How do I install pChart?

To install pChart, you need to download the pChart library from the official website. Once downloaded, extract the files and include the pChart class in your PHP script. You can then start using the pChart functions to create charts. Remember to ensure that your server meets the requirements for using pChart, which include PHP 5 or higher and GD library.

How do I create a basic chart using pChart?

Creating a basic chart with pChart involves several steps. First, you need to include the pChart class in your script. Then, you need to create a new pChart object and define the data for your chart. After that, you can set the properties for your chart, such as the size, colors, and labels. Finally, you can call the draw function to generate the chart.

Can I customize the appearance of my charts with pChart?

Yes, pChart provides a wide range of options for customizing the appearance of your charts. You can change the colors, fonts, and sizes of various elements. You can also add effects like shadows and gradients. The pChart library includes several built-in color schemes, but you can also define your own.

What types of charts can I create with pChart?

pChart supports a variety of chart types, including line charts, bar charts, pie charts, and radar charts. You can also create combination charts that include multiple types of data series. This flexibility makes pChart a versatile tool for data visualization in PHP.

How do I add labels to my charts in pChart?

Adding labels to your charts in pChart is straightforward. You can use the setLabel function to add labels to your data series. You can also customize the appearance of your labels, including the font, size, and color.

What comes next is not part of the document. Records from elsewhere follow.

-- ==== Sys2Proof/Laws/PerInstr.lean ====
section
/-! SUPPORT. The family `OpcodeRow`: for each instruction, its word has the format of its row of the opcode table and the row's fixed
bits (`word & mask = match`), and it takes no word of another row. -/

namespace Sys2Proof.Laws.OpcodeRow

/-- The row of spec/opcode_table.json an instruction stands for: whether the format is OPW, the mask, the match. -/
def row : Instr → Bool × Nat × Nat
  | .idle => (true, 0x3, 0x0)
  | .edge _ => (true, 0x3, 0x1)
  | .poll _ => (true, 0x3, 0x2)
  | .reset => (true, 0x3, 0x3)
  | .codeVolUp => (false, 0xFF, 0xE0)
  | .codeVolDown => (false, 0xFF, 0xD0)
  | .codeMute => (false, 0xFF, 0xF0)

/-- The format and the number of a word. -/
def number : EncodedWord → Bool × Nat
  | .opw w => (true, w.toNat)
  | .cmd8 c => (false, c.toNat)

/-- The word of a well-formed instruction lies in its row. -/
def Statement (i : Instr) : Prop :=
  i.wellFormed = true → (number (encode i)).1 = (row i).1 ∧ (number (encode i)).2 &&& (row i).2.1 = (row i).2.2

theorem opWord_toNat (a : ArgField) (op : BitVec 2) : (opWord a op).toNat &&& 3 = op.toNat := by
  have h := op.isLt
  simp only [opWord, BitVec.toNat_append, Nat.and_two_pow_sub_one_eq_mod _ 2, Nat.shiftLeft_eq]
  rw [← Nat.shiftLeft_eq, ← Nat.shiftLeft_add_eq_or_of_lt h, Nat.shiftLeft_eq]
  omega

theorem idle : Statement .idle := fun _ => ⟨rfl, by decide⟩
theorem edge (now : Micros) : Statement (.edge now) := fun _ => ⟨rfl, opWord_toNat _ _⟩
theorem poll (nowMs : Millis) : Statement (.poll nowMs) := fun _ => ⟨rfl, opWord_toNat _ _⟩
theorem reset : Statement .reset := fun _ => ⟨rfl, by decide⟩
theorem codeVolUp : Statement .codeVolUp := fun _ => ⟨rfl, by decide⟩
theorem codeVolDown : Statement .codeVolDown := fun _ => ⟨rfl, by decide⟩
theorem codeMute : Statement .codeMute := fun _ => ⟨rfl, by decide⟩

end Sys2Proof.Laws.OpcodeRow
end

Can I save my charts as images with pChart?

Yes, pChart allows you to save your charts as images. You can use the render function to save your chart as a PNG, JPEG, or GIF image. This can be useful if you want to use your charts in other applications or documents.

How do I handle errors in pChart?

pChart provides a built-in error handling mechanism. If an error occurs while creating a chart, pChart will generate an image with an error message. You can also use the setErrorHandler function to define your own error handling behavior.

Can I use pChart with other PHP frameworks?

Yes, you can use pChart with other PHP frameworks. You just need to include the pChart class in your script and then you can use its functions to create charts. However, you should check the compatibility of pChart with your specific framework.

Is pChart still maintained and updated?

As of now, the last update to pChart was in 2011. However, the library is still functional and can be used to create charts in PHP. If you encounter any issues, you can refer to the documentation or seek help from the community.